►

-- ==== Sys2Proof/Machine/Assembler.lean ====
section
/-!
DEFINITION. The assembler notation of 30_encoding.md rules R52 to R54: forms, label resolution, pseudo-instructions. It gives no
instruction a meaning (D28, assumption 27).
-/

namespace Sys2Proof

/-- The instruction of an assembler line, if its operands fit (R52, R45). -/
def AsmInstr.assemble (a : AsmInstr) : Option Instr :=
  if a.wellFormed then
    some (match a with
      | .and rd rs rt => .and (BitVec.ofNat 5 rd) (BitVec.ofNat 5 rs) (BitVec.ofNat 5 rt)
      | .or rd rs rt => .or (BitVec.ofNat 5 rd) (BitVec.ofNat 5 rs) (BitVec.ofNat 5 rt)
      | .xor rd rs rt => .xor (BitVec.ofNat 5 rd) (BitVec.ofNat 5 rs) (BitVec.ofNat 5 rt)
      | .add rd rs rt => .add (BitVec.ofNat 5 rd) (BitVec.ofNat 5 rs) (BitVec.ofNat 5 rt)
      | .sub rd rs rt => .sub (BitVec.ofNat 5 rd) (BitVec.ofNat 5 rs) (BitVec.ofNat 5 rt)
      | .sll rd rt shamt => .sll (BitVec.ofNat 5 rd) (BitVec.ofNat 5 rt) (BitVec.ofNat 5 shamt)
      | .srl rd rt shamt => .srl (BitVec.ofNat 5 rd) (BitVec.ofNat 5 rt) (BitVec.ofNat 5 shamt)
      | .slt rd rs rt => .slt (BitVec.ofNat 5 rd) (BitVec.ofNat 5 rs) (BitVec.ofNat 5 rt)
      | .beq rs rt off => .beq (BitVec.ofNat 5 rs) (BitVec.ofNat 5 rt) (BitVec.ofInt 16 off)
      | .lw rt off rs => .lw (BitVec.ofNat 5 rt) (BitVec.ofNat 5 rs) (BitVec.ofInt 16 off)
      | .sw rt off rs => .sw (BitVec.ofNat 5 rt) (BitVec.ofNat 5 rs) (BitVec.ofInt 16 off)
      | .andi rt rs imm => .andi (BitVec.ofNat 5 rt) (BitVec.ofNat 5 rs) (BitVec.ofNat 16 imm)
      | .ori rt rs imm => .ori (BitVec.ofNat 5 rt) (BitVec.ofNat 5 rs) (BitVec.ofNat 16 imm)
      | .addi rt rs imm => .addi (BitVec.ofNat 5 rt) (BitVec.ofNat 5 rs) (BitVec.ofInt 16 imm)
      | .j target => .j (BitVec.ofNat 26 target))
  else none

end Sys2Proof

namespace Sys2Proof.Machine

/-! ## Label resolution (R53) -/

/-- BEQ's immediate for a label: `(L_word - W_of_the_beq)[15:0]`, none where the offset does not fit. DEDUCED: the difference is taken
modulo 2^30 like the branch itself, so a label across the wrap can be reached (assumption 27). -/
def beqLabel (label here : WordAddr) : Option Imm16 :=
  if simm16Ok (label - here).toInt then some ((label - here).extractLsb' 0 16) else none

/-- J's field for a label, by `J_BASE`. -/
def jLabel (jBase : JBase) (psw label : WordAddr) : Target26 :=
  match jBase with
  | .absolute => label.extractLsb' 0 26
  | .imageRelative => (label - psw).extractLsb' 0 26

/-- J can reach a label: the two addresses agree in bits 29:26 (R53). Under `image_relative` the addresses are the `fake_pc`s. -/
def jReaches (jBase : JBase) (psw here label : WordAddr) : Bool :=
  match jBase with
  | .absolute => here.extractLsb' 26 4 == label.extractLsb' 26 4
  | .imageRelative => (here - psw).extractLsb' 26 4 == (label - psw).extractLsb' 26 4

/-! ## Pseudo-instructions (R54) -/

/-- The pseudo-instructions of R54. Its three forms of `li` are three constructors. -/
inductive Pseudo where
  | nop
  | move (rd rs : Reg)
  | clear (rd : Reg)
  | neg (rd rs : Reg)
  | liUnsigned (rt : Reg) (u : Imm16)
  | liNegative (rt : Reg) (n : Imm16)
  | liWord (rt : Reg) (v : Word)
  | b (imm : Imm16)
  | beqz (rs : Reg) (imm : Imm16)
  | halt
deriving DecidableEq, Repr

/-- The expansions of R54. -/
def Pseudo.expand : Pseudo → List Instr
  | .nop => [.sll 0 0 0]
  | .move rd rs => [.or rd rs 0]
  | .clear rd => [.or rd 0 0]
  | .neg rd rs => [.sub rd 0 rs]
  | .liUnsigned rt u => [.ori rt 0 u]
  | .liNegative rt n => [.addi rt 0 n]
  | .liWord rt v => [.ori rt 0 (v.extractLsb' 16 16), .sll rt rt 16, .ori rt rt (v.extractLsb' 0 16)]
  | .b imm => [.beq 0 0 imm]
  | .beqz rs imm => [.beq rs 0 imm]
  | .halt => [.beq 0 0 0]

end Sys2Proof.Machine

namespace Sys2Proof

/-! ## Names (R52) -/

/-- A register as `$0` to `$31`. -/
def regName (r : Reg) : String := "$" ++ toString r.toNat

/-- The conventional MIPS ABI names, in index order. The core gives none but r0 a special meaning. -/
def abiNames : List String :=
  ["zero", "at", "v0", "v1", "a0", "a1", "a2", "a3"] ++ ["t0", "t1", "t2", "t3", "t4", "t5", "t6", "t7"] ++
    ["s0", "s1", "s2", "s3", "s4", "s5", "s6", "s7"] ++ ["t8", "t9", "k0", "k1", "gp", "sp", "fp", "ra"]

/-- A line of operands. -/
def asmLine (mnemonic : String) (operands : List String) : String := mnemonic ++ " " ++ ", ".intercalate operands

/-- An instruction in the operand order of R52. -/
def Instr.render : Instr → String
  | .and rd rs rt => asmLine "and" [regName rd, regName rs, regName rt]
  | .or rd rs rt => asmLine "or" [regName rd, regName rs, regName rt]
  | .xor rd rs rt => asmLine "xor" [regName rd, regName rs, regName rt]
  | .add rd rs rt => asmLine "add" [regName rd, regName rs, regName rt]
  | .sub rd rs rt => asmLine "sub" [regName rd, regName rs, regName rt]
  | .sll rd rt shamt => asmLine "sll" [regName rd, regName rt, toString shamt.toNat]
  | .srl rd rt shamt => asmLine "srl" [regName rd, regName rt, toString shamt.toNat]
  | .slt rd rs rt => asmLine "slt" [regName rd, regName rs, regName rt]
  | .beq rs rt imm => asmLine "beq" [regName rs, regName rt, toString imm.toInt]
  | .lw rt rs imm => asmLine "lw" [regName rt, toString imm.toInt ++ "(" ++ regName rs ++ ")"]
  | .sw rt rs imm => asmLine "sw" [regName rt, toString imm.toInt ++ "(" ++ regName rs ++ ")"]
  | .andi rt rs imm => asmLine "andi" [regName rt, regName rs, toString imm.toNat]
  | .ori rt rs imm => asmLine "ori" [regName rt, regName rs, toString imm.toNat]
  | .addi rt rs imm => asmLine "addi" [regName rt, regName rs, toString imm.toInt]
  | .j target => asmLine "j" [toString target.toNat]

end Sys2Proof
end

◄
►

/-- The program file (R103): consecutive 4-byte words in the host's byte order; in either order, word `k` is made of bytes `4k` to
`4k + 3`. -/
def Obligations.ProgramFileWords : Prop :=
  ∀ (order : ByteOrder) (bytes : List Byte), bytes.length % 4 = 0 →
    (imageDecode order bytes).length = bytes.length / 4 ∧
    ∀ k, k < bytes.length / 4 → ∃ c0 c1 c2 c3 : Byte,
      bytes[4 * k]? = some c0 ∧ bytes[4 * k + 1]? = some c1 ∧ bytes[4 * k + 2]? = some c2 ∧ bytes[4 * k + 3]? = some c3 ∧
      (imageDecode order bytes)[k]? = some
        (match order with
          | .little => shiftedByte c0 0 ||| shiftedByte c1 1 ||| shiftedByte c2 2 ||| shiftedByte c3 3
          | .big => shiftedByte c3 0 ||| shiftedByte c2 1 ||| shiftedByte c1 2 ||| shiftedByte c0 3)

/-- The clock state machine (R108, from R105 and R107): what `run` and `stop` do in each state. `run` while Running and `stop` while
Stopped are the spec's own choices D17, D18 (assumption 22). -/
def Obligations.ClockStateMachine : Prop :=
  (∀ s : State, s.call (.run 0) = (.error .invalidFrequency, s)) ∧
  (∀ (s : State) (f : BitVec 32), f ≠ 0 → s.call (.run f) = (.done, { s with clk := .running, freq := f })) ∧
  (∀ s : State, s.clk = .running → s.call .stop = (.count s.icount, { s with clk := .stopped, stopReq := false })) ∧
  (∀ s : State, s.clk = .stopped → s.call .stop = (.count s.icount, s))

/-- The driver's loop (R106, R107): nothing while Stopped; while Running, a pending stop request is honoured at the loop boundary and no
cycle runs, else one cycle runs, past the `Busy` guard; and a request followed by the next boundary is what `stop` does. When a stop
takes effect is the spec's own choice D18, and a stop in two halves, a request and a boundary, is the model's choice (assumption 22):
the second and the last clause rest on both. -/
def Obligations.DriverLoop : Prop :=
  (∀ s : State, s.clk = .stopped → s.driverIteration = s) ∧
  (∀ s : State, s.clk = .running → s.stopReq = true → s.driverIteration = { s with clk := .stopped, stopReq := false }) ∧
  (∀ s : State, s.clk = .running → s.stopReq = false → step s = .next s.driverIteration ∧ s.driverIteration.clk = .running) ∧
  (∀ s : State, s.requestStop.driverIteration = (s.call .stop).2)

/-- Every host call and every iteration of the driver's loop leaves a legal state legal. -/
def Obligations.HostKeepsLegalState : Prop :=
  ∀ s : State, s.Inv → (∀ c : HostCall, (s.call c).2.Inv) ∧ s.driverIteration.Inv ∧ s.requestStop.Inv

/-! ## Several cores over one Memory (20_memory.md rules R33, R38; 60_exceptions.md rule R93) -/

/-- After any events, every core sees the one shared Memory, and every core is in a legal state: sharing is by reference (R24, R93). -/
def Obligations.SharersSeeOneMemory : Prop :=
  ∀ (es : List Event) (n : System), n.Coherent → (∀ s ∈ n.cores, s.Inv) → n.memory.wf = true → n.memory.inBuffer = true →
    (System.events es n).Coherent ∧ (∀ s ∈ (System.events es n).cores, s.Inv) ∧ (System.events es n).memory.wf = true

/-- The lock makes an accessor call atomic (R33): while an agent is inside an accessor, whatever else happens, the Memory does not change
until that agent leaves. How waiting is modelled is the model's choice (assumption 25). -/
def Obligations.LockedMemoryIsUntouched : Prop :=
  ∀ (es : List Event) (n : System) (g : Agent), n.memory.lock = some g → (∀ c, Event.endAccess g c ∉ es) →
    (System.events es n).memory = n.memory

◄

Task to carry out ->
Would you retype exactly the lines above, from the line with "expansions of R54. -/" to the line with "[.addi rt 0 n]", with both end lines kept and nothing more?

Answer space ->
/-- The expansions of R54. -/
def Pseudo.expand : Pseudo → List Instr
  | .nop => [.sll 0 0 0]
  | .move rd rs => [.or rd rs 0]
  | .clear rd => [.or rd 0 0]
  | .neg rd rs => [.sub rd 0 rs]
  | .liUnsigned rt u => [.ori rt 0 u]
  | .liNegative rt n => [.addi rt 0 n]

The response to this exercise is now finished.